* [TASK PROMPT]:
What lines of the data below hold the string "where"? Copy each one out.

* [RECORDS SUPPLIED]:
/-- The link that an access to a peer line takes: a hash of the line among the ports that carry or hold traffic, else
among those in TRAINING; none when the route has no such port any more. The hash is the line number (log 13). -/
def State.routePort (s : State) (peer line : Nat) : Option Nat :=
  let ls := s.routeLinks peer
  let good := ls.filter (fun l => s.linkState l == .up || s.linkState l == .degraded || s.linkState l == .retraining)
  let set := if good.isEmpty then ls.filter s.trainingHolds else good
  set[line % set.length]?

/-- The link of a place in peer or host memory, while an access that has been issued may still go there. -/
def State.placeLink (s : State) (p : Place) : Option Nat :=
  match p with
  | .dev _ => none
  | .peer i a => s.routePort i (a / 128)
  | .host i _ =>
    if s.linkDead (0x300 + i) || (s.linkState (0x300 + i) == .training && !s.trainingHolds (0x300 + i)) then none
    else some (0x300 + i)

/-- Whether a place has a route when an instruction is issued: some port of it in UP, DEGRADED, RETRAINING or TRAINING
(R402). -/
def State.routeOpen (s : State) (p : Place) : Bool :=
  match p with
  | .dev _ => true
  | .peer i _ => (s.routeLinks i).any (fun l => !s.linkDead l)
  | .host i _ => !s.linkDead (0x300 + i)

/-- The link id and state that LINK_DOWN reports for a place without a route (R402). -/
def State.downLink (s : State) (p : Place) : Nat × Nat :=
  match p with
  | .host i _ => (0x300 + i, (s.linkState (0x300 + i)).code)
  | .peer i _ => match s.routeLinks i with
    | [] => (0x3FF, 0)
    | l :: _ => (l, (s.linkState l).code)
  | .dev _ => (0x3FF, 0)

/-- LINK_DOWN for a place. -/
def State.linkDownTrap (s : State) (p : Place) : TrapInfo :=
  { cause := causeLinkDown, tinfo0 := (s.downLink p).1, tinfo1 := (s.downLink p).2 }

/-- Whether a link carries traffic now (R391). -/
def State.linkCarries (s : State) (id : Nat) : Bool := s.linkState id == .up || s.linkState id == .degraded

/-- Whether a peer's export table refuses this device an access (R401; log 1). -/
def State.peerRefuses (s : State) (p : Place) (n : Nat) : Bool :=
  match p with
  | .peer i a => s.fab.peerDeny.any (fun d => d.1 == i && d.2.1 ≤ (a + n - 1) / 4096 && a / 4096 ≤ d.2.2)
  | .host _ _ => false
  | .dev _ => false

/-- The place of an effective address; a peer page that targets the device itself is its own memory (R399). -/
def State.placeOf (s : State) (l : Leaf) (ea : Nat) : Place :=
  match l.place ea with
  | .peer i a => if i == s.fab.devId then .dev a else .peer i a
  | .dev a => .dev a
  | .host i a => .host i a

/-- Whether accesses to a place may be cached on a die: device pages with CACHE = 1 (R223). -/
def Leaf.cached (l : Leaf) : Bool := l.cls == 0 && l.cache

/-! ## Formats against declared types (R203, R204) -/

/-- What a declared type does on a page. -/
inductive FMode where
  | raw | decode | encode | reject
  deriving DecidableEq, Repr

/-- The width of a type of R72 in bytes. -/
def typeWidth (t : Nat) : Nat :=
  if t == 6 || t == 7 || t == 9 then 8
  else if t == 4 || t == 5 || t == 8 || t == 14 then 4
  else if t == 2 || t == 3 || t == 10 || t == 11 then 2
  else 1

/-- The element size of a page format in bytes; a nibble counts as 1. -/
def fmtWidth (f : Nat) : Nat := if f == 0 then 8 else if f == 1 then 4 else if f == 2 || f == 3 then 2 else 1

/-- Whether a page format's elements are nibbles. -/
def fmtNibble (f : Nat) : Bool := f == 7 || f == 9

/-- Whether a type moves raw bytes on a FORMAT page. -/
def fmtRaw (f t : Nat) (store : Bool) : Bool :=
  if f == 0 then t == 9 || t == 6 || t == 7
  else if f == 1 then t == 8 || t == 4 || t == 5
  else if f == 2 then t == 10 || t == 14 || t == 2 || t == 3
  else if f == 3 then t == 11 || t == 14 || t == 2 || t == 3
  else if f == 4 || f == 5 || f == 6 then t == 0 || t == 1
  else if f == 7 then false
  else t == 0 && !store

/-- Whether a load decodes a page format into a type. -/
def fmtDecodes (f t : Nat) : Bool :=
  if f == 0 then false
  else if f == 1 then t == 9
  else if f == 6 then t == 5
  else if f == 7 then t == 1 || t == 5
  else t == 8 || t == 9

/-- Whether a store encodes a type into a page format. -/
def fmtEncodes (f t : Nat) : Bool :=
  if f == 0 || f == 6 || f == 7 then false
  else if f == 1 then t == 9
  else t == 8 || t == 9

/-- The row of R203 for a leaf, a declared type and a direction. -/
def Leaf.mode (l : Leaf) (t : Nat) (store : Bool) : FMode :=
  if !l.format || fmtRaw l.fmt t store then .raw
  else if store then (if fmtEncodes l.fmt t then .encode else .reject)
  else if fmtDecodes l.fmt t then .decode else .reject

/-- The float format of a page format code. -/
def fmtFloat (f : Nat) : Fmt :=
  match f with
  | 0 => fmtF64
  | 1 => fmtF32
  | 2 => fmtBf16
  | 3 => fmtF16
  | 4 => fmtE4m3
  | _ => fmtE5m2

/-- The number of an element within its page: bytes, or nibbles for bx4. -/
def Leaf.elemNo (l : Leaf) (ea : Nat) (high : Bool) : Nat :=
  if l.fmt == 9 then 2 * (ea - l.base) + high.toNat else ea - l.base

/-- The elements of a 128-byte line of a bx page (C of R45). -/
def Leaf.lineElems (l : Leaf) : Nat := if l.fmt == 9 then 256 else 128

/-- The block of an element and its place in the block (R45). -/
def Leaf.block (l : Leaf) (n : Nat) : Nat × Nat :=
  if l.geom == 0 then (n / 32, n % 32)
  else
    let c := l.lineElems
    let line := n / c
    let off := n % c
    (line / 4 * (c / 8) + off / 8, line % 4 * 8 + off % 8)

/-- The address of a block's scale pair. -/
def Leaf.scaleAt (l : Leaf) (b : Nat) : Nat := l.sframe + 2 * b

/-- The register bits of a loaded element from its bytes, with the scale pair of its block (R203, R336, R339). -/
def Conv.apply (c : Conv) (raw n e0 e1 : Nat) : Nat :=
  match c with
  | .zext => raw
  | .sext => bitsOfInt 32 (intOfBits (8 * n) true raw)
  | .nibble high _ => bitsOfInt 32 (intOfBits 4 true (if high then raw / 16 else raw % 16))
  | .float f wide high _ =>
    let v := if f == 8 then bxDecode true e0 e1 raw
      else if f == 9 then bxDecode false e0 e1 (if high then raw / 16 else raw % 16)
      else (fmtFloat f).decode raw
    (fpRound (if wide then fmtF64 else fmtF32) 0 v).1

/-! ## Elements of an access -/

/-- An element's address before translation: the address it forms, and whether it names the high nibble. -/
structure Formed where
  elem : Nat
  va : Nat
  high : Bool
  width : Nat
  mode : FMode
  base : Option Leaf
  deriving DecidableEq, Repr

/-- An element whose address has translated. -/
structure Placed where
  elem : Nat
  ea : Nat
  leaf : Leaf
  place : Place
  high : Bool
  width : Nat
  mode : FMode
  deriving DecidableEq, Repr

/-- s[sbase] + sext(v[vidx][e]) × width, modulo 2^64 (R332). -/
def Iss.formAddr (c : Iss) (sb : Nat) (vi : Option Nat) (e width : Nat) : Nat :=
  let off : Int := match vi with
    | some r => (c.g.v r e).toInt * width
    | none => 0
  (((c.g.s sb).toNat + off) % (2 ^ 64 : Int)).toNat

/-- The leaf that a walk ends at. -/
def Walk.leaf? : Walk → Option Leaf
  | .leaf l _ => some l
  | .absent _ => none
  | .malformed _ => none
  | .noncanonical => none
  | .held _ => none

/-- The address of a table entry that a walk must wait for. -/
def Walk.held? : Walk → Option Nat
  | .held pa => some pa
  | .leaf _ _ => none
  | .absent _ => none
  | .malformed _ => none
  | .noncanonical => none

/-- The walk of an element's address, with its member's offset. -/
def Iss.walkOf (c : Iss) (e va : Nat) : Walk := (c.st.effective (some c.g.core) (dieOfCore c.g.core) c.ctx (e / 32) va).2.1

/-- The page of an element's address. -/
def Iss.pageOf (c : Iss) (e va : Nat) : Option Leaf := (c.walkOf e va).leaf?

/-- The wait of an instruction that looks at the pages of addresses, while one of their table entries is with a host. -/
def Iss.pagesWait (c : Iss) (a : Access) (xs : List (Nat × Nat)) : Option Eff :=
  (xs.findSome? (fun x => (c.walkOf x.1 x.2).held?)).map (fun pa => c.xStop .held a 0 pa 0 none 0)

/-- The leaf that fixes an element's width: that of s[sbase], with the element's member offset (R204). -/
def Iss.baseLeaf (c : Iss) (sb e : Nat) : Option Leaf := c.pageOf e (c.g.s sb).toNat

/-- A decoding or encoding access: page elements, nibbles numbered from 2 × s[sbase] (R204). -/
def Iss.formPage (c : Iss) (sb : Nat) (vi : Option Nat) (e : Nat) (l : Leaf) (m : FMode) : Formed :=
  if fmtNibble l.fmt then
    let i : Int := match vi with
      | some r => (c.g.v r e).toInt
      | none => 0
    let n := ((2 * (c.g.s sb).toNat + i) % (2 ^ 65 : Int)).toNat
    { elem := e, va := n / 2, high := n % 2 == 1, width := 1, mode := m, base := some l }
  else { elem := e, va := c.formAddr sb vi e (fmtWidth l.fmt), high := false, width := fmtWidth l.fmt, mode := m, base := some l }

/-- An element of ld, st or ld.hn as its instruction forms it: decoded or encoded where the page of s[sbase] makes the access one,
else as wide as its type, whatever that page is (R203, R204, R336). -/
def Iss.form (c : Iss) (sb : Nat) (vi : Option Nat) (t : Nat) (store : Bool) (e : Nat) : Formed :=
  let raw : Formed :=
    { elem := e, va := c.formAddr sb vi e (typeWidth t), high := false, width := typeWidth t, mode := .raw, base := none }
  match c.baseLeaf sb e with
  | none => raw
  | some l => match l.mode t store with
    | .decode => c.formPage sb vi e l .decode
    | .encode => c.formPage sb vi e l .encode
    | .raw => raw
    | .reject => raw

/-- The access word of R334. -/
def accessWord (a : Access) (t : Nat) (l : Option Leaf) (reason : Nat) : Nat :=
  a.code + t * 4 + (match l with
    | some x => (if x.format then x.fmt * 64 + 1024 else 0)
    | none => 0) + reason * 2048

/-- A trap that names the first of some elements and counts them. -/
def elemTrap (cause tinfo1 : Nat) (bad : List (Nat × Nat)) : Option Eff :=
  match bad with
  | [] => none
  | (e, a) :: _ => some (.trap { cause := cause, tinfo0 := a, tinfo1 := tinfo1, first := some e, nelem := bad.length })

/-- ALIGN_FAULT of elements: its access word gives the format of the first one's page (R334). -/
def Iss.alignTrap (c : Iss) (a : Access) (t reason : Nat) (bad : List (Nat × Nat)) : Option Eff :=
  match bad with
  | [] => none
  | (e, va) :: _ => (c.pagesWait a [(e, va)]).orElse (fun _ => elemTrap causeAlign (accessWord a t (c.pageOf e va) reason) bad)

/-- ALIGN_FAULT of an address that belongs to no element, with the format of its page; `e` gives the member whose page it is (R334). -/
def Iss.alignAt (c : Iss) (a : Access) (e va reason : Nat) : Eff :=
  (c.pagesWait a [(e, va)]).getD (.trap { cause := causeAlign, tinfo0 := va, tinfo1 := accessWord a 15 (c.pageOf e va) reason })

/-- Check 2 of R333: alignment. -/
def Iss.alignCheck (c : Iss) (a : Access) (t : Nat) (fs : List Formed) : Option Eff :=
  c.alignTrap a t 1 ((fs.filter (fun f => f.va % f.width != 0)).map (fun f => (f.elem, f.va)))

/-- Check 3: translation and permission; else the elements with their places. -/
def Iss.translateAll (c : Iss) (a : Access) (fs : List Formed) : Except Eff (List Placed) :=
  let xs := fs.map (fun f => (f, c.st.xlElem (some c.g.core) (dieOfCore c.g.core) c.ctx (f.elem / 32) f.va a))
  match c.xFail a (xs.map (fun p => (p.1.elem, p.2))) with
  | some e => .error e
  | none => .ok (xs.filterMap (fun p => match p.2 with
    | .ok ea l => some { elem := p.1.elem, ea := ea, leaf := l, place := c.st.placeOf l ea, high := p.1.high,
                         width := p.1.width, mode := p.1.mode }
    | .fail _ _ _ _ => none))

/-- What the translations of an instruction leave in the TLBs. -/
def Iss.fillAll (c : Iss) (s : State) (vas : List Nat) : State :=
  vas.foldl (fun s va => s.fillTlb (some c.g.core) (dieOfCore c.g.core) c.ctx va) s

/-- Check 4: a raw access needs an element's own page to admit its type raw, a decoding or encoding one the format of the page of
s[sbase] (R203, R204). -/
def formatCheck (a : Access) (t : Nat) (fs : List Formed) (ps : List Placed) : Option Eff :=
  let bad := (fs.zip ps).filter (fun x => match x.1.base with
    | some b => b.format != x.2.leaf.format || b.fmt != x.2.leaf.fmt
    | none => x.2.leaf.mode t (a == .write) != .raw)
  elemTrap causeFormat (accessWord a t (bad.head?.map (fun x => x.2.leaf)) 1) (bad.map (fun x => (x.2.elem, x.2.ea)))

/-- The sectors of device memory on CHECKED pages that elements touch. -/
def checkedSectors (ps : List Placed) : List (Placed × Nat) :=
  ps.flatMap (fun p => match p.place with
    | .dev pa => if p.leaf.checked then (sectorsOf pa p.width).map (fun k => (p, k)) else []
    | .peer _ _ => []
    | .host _ _ => [])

* [RESULT BELOW]:
inductive FMode where
structure Formed where
structure Placed where
/-- An element of ld, st or ld.hn as its instruction forms it: decoded or encoded where the page of s[sbase] makes the access one,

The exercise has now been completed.